Anyway I diverge, I agree with @elizarov “We can consider changing this logic to report that the second coroutine has failed with CancelletationException, too”, and here’s my advice:

when cancelling a coroutine, the automatically produced CancellationException should have a private mark on it / or the cancelling coroutine should have a private mark of the current propagating CancellationException
if the marked CancellationException propagated, and is in the correct structured concurrency way, keep the current behavior
if any other exception propagated, or if the afore mentioned CancellationException is not propagating in the correct structured concurrency way(for example the case mentioned in the original post, or the user grab that reference and throwing them in another coroutine etc), treat them as error(throw outwards and don’t swallow them
please don’t complicate things by introducing Result or un-subclassing TimeoutCancellationException from CancellationException(backwards incompatible and very hard to find in tons of catch(e:CancellationException){...}

revintec on Jul 19, 2023

2 cents on the design, please destroy everything I say.

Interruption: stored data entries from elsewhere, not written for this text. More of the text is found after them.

-- ==== Sys2Proof/Machine/Task.lean ====
section
/-! DEFINITION. Instructions about the task and the device clock (R315-R319): the end of an A-stream, growth of a loop level (R176),
the task's indices, the GTC, and the deferral of refreshes (R91-R93). -/

namespace Sys2Proof.Machine

/-! ### The end of the A-stream -/

/-- TEXIT (R315): in mode S an illegal instruction. -/
def execTexit (_ : AF) (s : State) : Out :=
  if s.a.mode = .s then .next (s.trapHere 1 9 (BitVec.ofNat 64 (0x98 * 2 ^ 56)))
  else .next (s.onA s.focus fun a => { a with run := .exited, wait := none })

/-! ### GROW (R176, R316) -/

/-- GROW (R316): the request goes to the dispatcher, and the A-core waits for its answer. -/
def execGrow (f : AF) (s : State) : Out :=
  if s.a.growReq.isSome then .next s
  else if !s.ready [f.d, f.sa] then .next s
  else
    let n := Nat.min (s.g f.sa).toNat (2 ^ 32 - 1)
    .next ((s.waitAt .grow f).onA s.focus fun a => { a with growReq := some { dst := f.d.toNat, n := n, applied := none } })

/-- The number of the outermost level that is spatial over clusters. -/
def outerLevel (ls : List (Nat × Nat)) : Option Nat :=
  (List.range ls.length).foldl (fun o i => if (ls.getD i (0, 0)).2 = 2 then some i else o) none

/-- The new extent of level `i` after `n` index points are added to it: the product of R174 stays at or below 2^32 - 1. -/
def grownExt (ls : List (Nat × Nat)) (i n : Nat) : Nat :=
  let e := (ls.getD i (0, 0)).1
  let inner := (ls.take i).foldl (fun p l => if l.2 = 2 then p * l.1 else p) 1
  Nat.max e (Nat.min (e + n) ((2 ^ 32 - 1) / inner))

/-- The dispatcher applies the `k`-th GROW of a run of a task (R176, R409): the value returned, and the node afterwards. -/
def Node.grow (n : Node) (t k add now : Nat) : Nat × Node :=
  match outerLevel n.loops with
  | none => (2 ^ 64 - 1, n)
  | some i =>
    if n.failing != 0 || 4 ≤ k then (2 ^ 64 - 1, n)
    else
      let olds := NMap.get [] n.grows t
      if k < olds.length then (olds.getD k 0, n)
      else
        let e := (n.loops.getD i (0, 0)).1
        (e, { n.waits now with loops := n.loops.set i (grownExt n.loops i add, 2), grows := NMap.set [] n.grows t (olds ++ [e]) })

/-- GROW_ANSWER (R176, R289, R316): the dispatcher applies the request; its answer then reaches gd. -/
def execGrowAnswer (cl : Nat) (s : State) : Out :=
  let s : State := { s with focus := cl }
  match s.a.growReq with
  | none => .next s
  | some r =>
    match r.applied with
    | none =>
      let ctl := s.cur.ctl
      (match s.node? ctl.node with
      | none => .next (s.onA cl fun a => { a with growReq := some { r with applied := some (2 ^ 64 - 1) } })
      | some n =>
        let (v, m) := n.grow ctl.task s.a.growCount r.n s.gtc
        let v := if ctl.occ = .free then 2 ^ 64 - 1 else v
        let t := if ctl.occ = .free then s else s.onNode ctl.node fun _ => m
        .next (t.onA cl fun a => { a with growReq := some { r with applied := some v } }))
    | some v =>
      let t := s.onA cl fun a => { a with growReq := none, growCount := a.growCount + 1 }
      .next (t.result (BitVec.ofNat 6 r.dst) (BitVec.ofNat 64 v))

/-! ### TIDX (R317) -/

/-- The loop table as the task sees it: the outermost level spatial over clusters with the extent it had when the task was first
issued. -/
def Node.loopsOf (n : Node) (t : Nat) : List (Nat × Nat) :=
  match outerLevel n.loops with
  | some i => n.loops.set i (NMap.get 0 n.exts t, 2)
  | none => n.loops

/-- The index of a task at level `i`, which is spatial over clusters: the innermost such level varies fastest, the outermost is not
reduced. -/
def indexAt (ls : List (Nat × Nat)) (t i : Nat) : Nat :=
  let inner := (ls.take i).foldl (fun p l => if l.2 = 2 then p * l.1 else p) 1
  if outerLevel ls = some i then t / inner else t / inner % (ls.getD i (0, 0)).1

/-- The chip index: the number of chips of the mask below this one. -/
def State.chipIndex (s : State) (n : Node) : Nat := popc (n.chipmask.toNat % 2 ^ s.dev.chip) 64

/-- The value of TIDX on a cluster that runs a task of a node. -/
def State.tidx (s : State) (n : Node) (sel : Nat) : Nat :=
  let t := s.cur.ctl.task
  let ls := n.loopsOf t
  let l := ls.getD sel (0, 0)
  if sel < 6 then (match l.2 with
    | 1 => l.1
    | 2 => indexAt ls t sel
    | 3 => s.chipIndex n
    | _ => 0)
  else if sel = 6 then t
  else if sel = 7 then (if (chipExt n.loops).isSome then n.gen % 2 ^ 32 + s.chipIndex n * 2 ^ 32 else 0)
  else (ls.getD (sel - 10) (0, 0)).1

/-- TIDX (R317). -/
def execTidx (f : AF) (s : State) : Out :=
  let sel := bits f.imm.toNat 3 0
  let v := if sel = 8 then s.focus
    else if sel = 9 then s.cur.ctl.cid
    else if s.cur.ctl.occ = .free then 0
    else match s.node? s.cur.ctl.node with
      | some n => s.tidx n sel
      | none => 0
  whenReady s [f.d] (s.result f.d (BitVec.ofNat 64 v))

/-- RDGTC (R318). -/
def execRdgtc (f : AF) (s : State) : Out := whenReady s [f.d] (s.result f.d (BitVec.ofNat 64 s.gtc))

/-! ### The Almanac's settings and REFDEFER (R91-R93, R319) -/

/-- Effective IVL and MAXDEF in units of 0.1 s, halved while HOT is set (R92). -/
def Dev.ivl (d : Dev) : Nat :=
  let v := Nat.min 200 (Nat.max 10 (bits d.alm.toNat 7 0))
  if d.hot then v / 2 else v
def Dev.maxDef (d : Dev) : Nat :=
  let v := Nat.min (bits d.alm.toNat 15 8) (300 - Nat.min 200 (Nat.max 10 (bits d.alm.toNat 7 0)))
  if d.hot then v / 2 else v

/-- A tenth of a second in ns. -/
def tenthNs : Nat := 10 ^ 8

/-- The due time of bank `b` of a cluster, and its due time before any deferral. -/
def Ctl.dueOf (c : Ctl) (b : Nat) : Nat := NMap.get 0 c.due b
def Ctl.due0Of (c : Ctl) (b : Nat) : Nat := NMap.get 0 c.due0 b

/-- The deferral of one bank (R93): D := Min(Max(D, Now + duration), D0 + MAXDEF), never earlier than D. -/
def Ctl.defer (now dur maxDef : Nat) (c : Ctl) (b : Nat) : Ctl :=
  let d := c.dueOf b
  { c with due := NMap.set 0 c.due b (Nat.max d (Nat.min (Nat.max d (now + dur)) (c.due0Of b + maxDef))) }

/-- REFDEFER (R319): a refresh already running is not affected. -/
def execRefdefer (f : AF) (s : State) : Out :=
  let m := (s.g f.sa).toNat
  let dur := bits f.imm.toNat 15 0 * 10 ^ 6
  let bs := (List.range 16).filter fun b => bit m b && !NMap.get false s.cur.ctl.refreshing b
  whenReady s [f.sa]
    (if dur = 0 then s
     else s.onCtl s.focus fun c => bs.foldl (Ctl.defer s.gtc dur (s.dev.maxDef * tenthNs)) c).advance

end Sys2Proof.Machine
end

AFAIU CancellationException is just a signal to terminate a cancelled coroutine promptly without breaking the exceptions effect system (aka run the finally blocks). If there were no exceptions, then a coroutine could be terminated by simply suspending it without resuming it. However, currently kotlinx coroutines

uses CancellationException not only as a signal, but also as a result (the result of a cancelled deferred coroutine can be CancellationException).
doesn’t check for the origin of the CancellationException (even me manually throwing a CancellationException can result in a silent coroutine death)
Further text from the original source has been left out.